Solution Characteristics
| Platform | NISAR |
|---|---|
| Instrument | 24 cm wavelength L-band Synthetic Aperture Radar (L-SAR) |
| Processing Level | 3 (variables mapped on uniform space-time grid scales, with some completeness and consistency) |
| Temporal Coverage | Based on NISAR availability |
| Temporal Frequency | 6-12 days |
| Latency | 72 hours |
| Spatial Coverage | Near-global (outside of regions with permanent ice) |
| Spatial Resolution | 200 m (400 m for the Sahara Desert) |
| Data Format | HDF5 |
Societal Impact
Near-global maps of soil moisture are of high relevance for a range of agencies and applications, including many hydrological, biological, and biogeochemical processes.

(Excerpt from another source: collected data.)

theorem wrTold_keeps (u0 : State) (step : Nat) (nid : Nid) (m : List Byte) (s : State)  (hk : Keeps u0 s) : Keeps u0 (wrTold step nid m s) := by
  unfold wrTold
  repeat' first | with_reducible assumption | with_reducible exact id | (intro _) | with_reducible apply keeps_ite | extract_lets
                | with_reducible apply takeOwnReport_keeps | with_reducible apply wrMessage_keeps | with_reducible apply wrFreeze_keeps
                | with_reducible apply wrCompute_keeps | with_reducible apply wrApply_keeps | with_reducible apply wrDisagree_keeps | split
                | with_reducible apply keeps_mk | exact fun _ => rfl | dsimp only

end Sys2Proof.Machine
end

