theorem effHitchInhibit_only {ps : List Part} {u0 : State}
    (hp : ∀ p ∈ ([.out, .freeIdx, .host, .mem, .causes, .stats, .log, .hitch, .time, .sw, .ctl, .red, .wr, .leg] : List Part), p ∈ ps)
    (a : List Byte) (r : Option AcsRef) (s : State)  (hk : Only ps u0 s) :
    Only ps u0 (effHitchInhibit a r s) := by
  unfold effHitchInhibit
  repeat' first | with_reducible assumption | with_reducible exact sub_trans (by decide) hp | (intro _) | extract_lets
                | with_reducible apply hitchAfter_only | with_reducible apply evalInhibit_only | with_reducible apply finish_only
                | (refine only_mk _ ?_ (by intro p hq; cases p <;> first | exact absurd (hp _ (by decide)) hq | exact rfl)) | dsimp only

theorem execHitchInhibit_only (c : Acs) (s : State) {s9 : State}
    (hk : execHitchInhibit c s = .next s9) : Only [.out, .freeIdx, .host, .mem, .causes, .stats, .log, .hitch, .time, .sw, .ctl, .red, .wr, .leg] s s9 := by
  unfold execHitchInhibit at hk
  cases hk
  repeat' first | with_reducible assumption | decide | (intro _) | with_reducible exact Only.rfl | extract_lets | with_reducible apply acsLen_only
                | with_reducible apply badArgIf_only | with_reducible apply nodeWide_only | with_reducible apply effHitchInhibit_only | dsimp only

theorem effHitchRequest_only {ps : List Part} {u0 : State}
    (hp : ∀ p ∈ ([.out, .freeIdx, .host, .mem, .causes, .stats, .log, .hitch, .time, .sw, .ctl, .red, .wr] : List Part), p ∈ ps) (_a : List Byte)
    (r : Option AcsRef) (s : State)  (hk : Only ps u0 s) :
    Only ps u0 (effHitchRequest _a r s) := by
  unfold effHitchRequest
  repeat' first | with_reducible assumption | with_reducible exact sub_trans (by decide) hp | (intro _) | with_reducible apply only_ite
                | extract_lets | with_reducible apply finish_only | with_reducible apply hitchAfter_only | with_reducible apply startRound_only
                | split | (refine only_mk _ ?_ (by intro p hq; cases p <;> first | exact absurd (hp _ (by decide)) hq | exact rfl)) | dsimp only

theorem execHitchRequest_only (c : Acs) (s : State) {s9 : State}
    (hk : execHitchRequest c s = .next s9) : Only [.out, .freeIdx, .host, .mem, .causes, .stats, .log, .hitch, .time, .sw, .ctl, .red, .wr] s s9 := by
  unfold execHitchRequest at hk
  cases hk
  repeat' first | with_reducible assumption | decide | (intro _) | with_reducible exact Only.rfl | extract_lets | with_reducible apply acsLen_only
                | with_reducible apply nodeWide_only | with_reducible apply effHitchRequest_only | dsimp only

theorem execHitchRequestTimeout_only (mbx : Nat) (idx : Nat) (s : State) {s9 : State}
    (hk : execHitchRequestTimeout mbx idx s = .next s9) : Only [.out, .host, .mem, .causes, .stats, .hitch, .red] s s9 := by
  unfold execHitchRequestTimeout at hk
  cases hk
  repeat' first | with_reducible assumption | decide | (intro _) | with_reducible exact Only.rfl | extract_lets
                | with_reducible apply finishHitchWaits_only | dsimp only

theorem execHitchWait_only (c : Acs) (s : State) {s9 : State}
    (hk : execHitchWait c s = .next s9) : Only [.out, .host, .mem, .causes, .stats, .hitch] s s9 := by
  unfold execHitchWait at hk
  cases hk
  repeat' first | with_reducible assumption | decide | (intro _) | with_reducible exact Only.rfl | with_reducible apply only_ite | extract_lets
                | with_reducible apply acsLen_only | with_reducible apply badArgIf_only | with_reducible apply done_only | split
                | (refine only_mk _ ?_ (by intro p hp; cases p <;> first | exact absurd (by decide) hp | exact rfl)) | dsimp only

theorem execHitchWaitTimeout_only (mbx : Nat) (idx : Nat) (s : State) {s9 : State}
    (hk : execHitchWaitTimeout mbx idx s = .next s9) : Only [.out, .host, .mem, .causes, .stats, .hitch, .red] s s9 := by
  unfold execHitchWaitTimeout at hk
  cases hk
  repeat' first | with_reducible assumption | decide | (intro _) | with_reducible exact Only.rfl | extract_lets
                | with_reducible apply finishHitchWaits_only | dsimp only

end Sys2Proof.Machine
end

Soil moisture data is required for estimation of crop yields, crop hazard alerts due to drought and flood, forecasting of food demands, forest fire prediction, water supply management, and other natural resource activities.
Solution Resources
Interested in learning more about this solution? For more information, see the Global NISAR Soil Moisture: SNWG Solution Fact Sheet and visit the NISAR website hosted by NASA's Jet Propulsion Laboratory.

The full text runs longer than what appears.